Hi Chad, What’s baffling me is that I have the newest IE browser and I also have Lucida Sans Unicode, MS Ariel Unicode, and Aristarcoj and still I can’t see the characters. You might consider that all the aspiration marks and so forth were designed for people reading Classical and Biblical Greek, granted, the texts in question might be written that way because they were written back then, but we aren’t ancient Greeks and the Wikipedia is written for modern men, so why not use Modern Greek. Phiddipus 21:52, 20 Dec 2004 (UTC)

Christian views of Hanukkah[edit]

Apparently, you wrote the original text in 2004. Do you have any source books or articles to cite? They deleted this, claiming

  • I am unaware of any Christian denomination having a specific policy towards the religious festivals of other faiths,
  • The "Christian" view of Hanukkah is like the "Dutch" view of Mount Kilimanjaro: not something to have an article about,
  • and a copyright violation (since proved wrong).
--William Allen Simpson 21:08, 23 May 2006 (UTC) watching here for reply[reply]

Wikipedia -- and any encyclopedia for that matter -- is supposed to reflect what IS not what certain people think SHOULD BE. The comments that argued against the Christian view of Hanukkah are a clear violation of this. First, the view that I am unaware of any Christian denomination having a specific policy towards the religious festivals of other faiths misses the whole point. It is not that these Christians have a specific policy towards the religious festivals of OTHER faiths; it is their policy and practice toward a festival that is a part of THEIR OWN faith. They celebrate Hanukkah and the other Feasts of Lev. 23, because they are part and parcel of their own religion.
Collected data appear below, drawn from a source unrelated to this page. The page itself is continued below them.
-- ==== Sys2Proof/Machine/Time.lean ====
section
/-! DEFINITION. The commands of chapter 3. A command whose cause is an instant stands for that instant having come. -/

namespace Sys2Proof.Machine

/-- The Teller's time-set line: XTF_SET and then SET (R23, R83). -/
def timeSetByLine (t : Nat) (d : Dev) : Dev :=
  let d := (d.set XTF_SET_LO_SET_LO (t % 2 ^ 32)).set XTF_SET_HI_SET_HI (t / 2 ^ 32)
  timeSetOp t d

/-- A PPSIN edge counts when it is the configured one (R92); it is a wake source where its wake is enabled (R57). -/
def ppsinEdge (rising : Bool) (d : Dev) : Dev :=
  if d.bit XTF_PPS_PPSIN_EDGE != rising then
    let d := wakeIfIdle 5 d
    if d.bit XTF_PPS_PPSIN_EN then ppsPulse d else d
  else d

/-- The error estimate has grown past HOLDOVER_LIMIT (R97): once for each crossing. -/
def holdoverLimitHit (d : Dev) : Dev :=
  if errKnown d ∧ !d.xtf.limitHit then raise .HOLDOVER_LIMIT [] { d with xtf.limitHit := true } else d

/-- The end of a UTC day with LEAP set (R98). -/
def leapNow (d : Dev) : Dev :=
  match leapDue d with
  | some (m, k) => leapApply m k d
  | none => d

/-- A value of a rule set passes its range (R99). -/
def ruleValueOk (v : Nat × Nat) : Bool :=
  match v.1 with
  | 1 => v.2 < 65536 && decide (-720 ≤ sx 16 v.2 ∧ sx 16 v.2 ≤ 840)
  | 2 => v.2 ≤ 120
  | 3 | 4 => ruleWordOk v.2
  | _ => false

/-- A change to rule set `k`: refused values change nothing, and neither does a change with which some date's day book would not fit (R99,
R284). -/
def localtimeChange (k : Nat) (vals : List (Nat × Nat)) (d : Dev) : Dev :=
  let n : Dev := vals.foldl (fun d v => d.setEnt (0x2010 + k) v.1 v.2) d
  if k < 4 ∧ vals.all ruleValueOk ∧ rulePairOk (n.ent (0x2010 + k) 3) (n.ent (0x2010 + k) 4) ∧ !dayBookFull n then ruleChange k vals d else d

/-- TIME_SET (R82, R83): a write of SET, or of the SET_TIME entry. -/
def execTimeSet (ini sess : Nat) (value : Option Nat) (st : State) : Host.Outcome State Fault Refusal :=
  st.app (fun d => match value with
    | none => busWrite ini sess XTF_CTRL 4 (d.set XTF_CTRL_SET 1 |>.rd XTF_CTRL).toNat d
    | some t => (writeOne (d.roleOf ini sess) sess 0x2003 0 ⟨8, t⟩ d).2.2)

/-- TIME_SET_LINE (R23, R83). -/
def execTimeSetLine (t : Nat) (st : State) : Host.Outcome State Fault Refusal := st.app (timeSetByLine t)

/-- SLEW_END (R509). -/
def execSlewEnd (st : State) : Host.Outcome State Fault Refusal := st.app slewStop

/-- PTP_SYNC (R82, R86). -/
def execPtpSync (h : PtpHdr) (twoStep : Bool) (origin : Nat) (corr : Int) (rx : Nat) (st : State) : Host.Outcome State Fault Refusal :=
  st.app (ptpRx h (ptpSyncRx h twoStep origin corr rx))

/-- PTP_FOLLOW_UP (R86). -/
def execPtpFollowUp (h : PtpHdr) (origin : Nat) (corr : Int) (st : State) : Host.Outcome State Fault Refusal :=
  st.app (ptpRx h (ptpFollowUpRx h origin corr))

/-- PTP_ANNOUNCE (R85, R91, R98). -/
def execPtpAnnounce (h : PtpHdr) (a : Announce) (st : State) : Host.Outcome State Fault Refusal :=
  st.app (ptpRx h (ptpAnnounceRx h a))

/-- PTP_DELAY_REQ (R86). -/
def execPtpDelayReq (h : PtpHdr) (rx : Nat) (st : State) : Host.Outcome State Fault Refusal :=
  st.app (ptpRx h (ptpDelayReqRx h rx))

/-- PTP_DELAY_RESP (R86). -/
def execPtpDelayResp (h : PtpHdr) (req t4 : Nat) (corr : Int) (st : State) : Host.Outcome State Fault Refusal :=
  st.app (ptpRx h (ptpDelayRespRx h req t4 corr))

/-- PTP_PDELAY_REQ (R86). -/
def execPtpPdelayReq (h : PtpHdr) (rx : Nat) (st : State) : Host.Outcome State Fault Refusal :=
  st.app (ptpRx h (ptpPdelayReqRx h rx))

/-- PTP_PDELAY_RESP (R86). -/
def execPtpPdelayResp (h : PtpHdr) (req : Nat) (turn : Int) (rx : Nat) (st : State) : Host.Outcome State Fault Refusal :=
  st.app (ptpRx h (ptpPdelayRespRx h req turn rx))

/-- PTP_MANAGEMENT (R86). -/
def execPtpManagement (h : PtpHdr) (action id : Nat) (st : State) : Host.Outcome State Fault Refusal :=
  st.app (ptpRx h (ptpManagementRx h action id))

/-- PTP_MESSAGE_TIMER (R85, R86). -/
def execPtpMessageTimer (port kind : Nat) (st : State) : Host.Outcome State Fault Refusal := st.app (ptpSend port kind)

/-- ANNOUNCE_TIMEOUT (R82). -/
def execAnnounceTimeout (port : Nat) (st : State) : Host.Outcome State Fault Refusal := st.app (ptpTimeout port)

/-- PPSIN_PULSE (R92, R93). -/
def execPpsinPulse (rising : Bool) (st : State) : Host.Outcome State Fault Refusal := st.app (ppsinEdge rising)

/-- PPS_MISSING (R92). -/
def execPpsMissing (st : State) : Host.Outcome State Fault Refusal :=
  st.app (fun d => if d.bit XTF_PPS_PPSIN_EN then ppsMissing d else d)

/-- HOLDOVER_LEARN (R96): only while LOCKED. -/
def execHoldoverLearn (x32 : List Int) (st : State) : Host.Outcome State Fault Refusal :=
  st.app (fun d => if d.xtf.st = .locked then hoLearn (fMean d) x32 d else d)

/-- HOLDOVER_LIMIT (R97). -/
def execHoldoverLimit (st : State) : Host.Outcome State Fault Refusal := st.app holdoverLimitHit

/-- HOLDOVER_CLEAR (R96): a write of 1 to the CLEAR entry that has been accepted. -/
def execHoldoverClear (st : State) : Host.Outcome State Fault Refusal := st.app (fun d => hoClear (d.setEnt 0x2030 3 1))

/-- LEAP_APPLIED (R98). -/
def execLeapApplied (st : State) : Host.Outcome State Fault Refusal := st.app leapNow

/-- PPSOUT_EDGE (R94). -/
def execPpsoutEdge (level : Bool) (st : State) : Host.Outcome State Fault Refusal := st.app (ppsOutEdge level)

/-- TSYNC_CAPTURE (R95). -/
def execTsyncCapture (rising : Bool) (st : State) : Host.Outcome State Fault Refusal := st.app (tsyncEdge rising)

/-- LOCALTIME_CHANGED (R99). -/
def execLocaltimeChanged (k : Nat) (vals : List (Nat × Nat)) (st : State) : Host.Outcome State Fault Refusal :=
  st.app (localtimeChange k vals)

/-- SUN_EVENTS_UPDATED (R101, R103). -/
def execSunEventsUpdated (st : State) : Host.Outcome State Fault Refusal := st.app sunUpdate

/-- SUN_POSITION (R102). -/
def execSunPosition (st : State) : Host.Outcome State Fault Refusal := st.app sunPos

end Sys2Proof.Machine
end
Second, it really doesn't matter whether others think they should or not. The issue is, they do celebrate it; they do have a view about it; it is something that is a large part of their religious view. Therefore it should most definitely have an article about it.

The fact that so many are unaware that many Christians do indeed celebrate Hanukkah is a reflection frankly of their own provincialism. Hanukkah is mentioned in the New Testament (not by the name Hanukkah, but it is still mentioned). Furthermore, a large number of Christians celebrate all seven of the feasts of Israel mentioned in Lev. 23, including the other feast: Purim. Since early Christianity was completely Jewish, it is not surprising that all the feasts of Israel continued to be celebrated by them. This practice did indeed dissipate as Christianity became more and more Hellenized and Latinized.

Throughout the ages many Christian theologians have seen a continuity between the feasts of Lev. 23 and the Christian redemptive / prophetic history. Thus, Christians celebrate Passover (also known by them as Good Friday), they celebrate First Fruits (also known as Resurrection Sunday or Easter), they celebrate Pentecost. It is widely held by them that the feast of trumpets is tied into the Second Coming, along with Yom Kippur and Tabernacles.

The idea that "The 'Christian' view of Hanukkah is like the 'Dutch' view of Mount Kilimanjaro" is quite parochial and not really analogous. Regardless of whether the Orthodox Jewish community likes it or not, many Christians celebrate Hanukkah. If a large community of Dutch people who had formerly lived in Tanzania held Mount Kilimanjaro as a sacred mountain, such would indeed be "something to have an article about".

I will rework the article extensively, find an overabundance of documentation on subject, and repost it if I am able, once I have shown incontestably that there are indeed significant "Christian views of Hanukkah".

Sincerely,

--Chad A. Woodburn 7:40 AM EDT, May 29, 2006.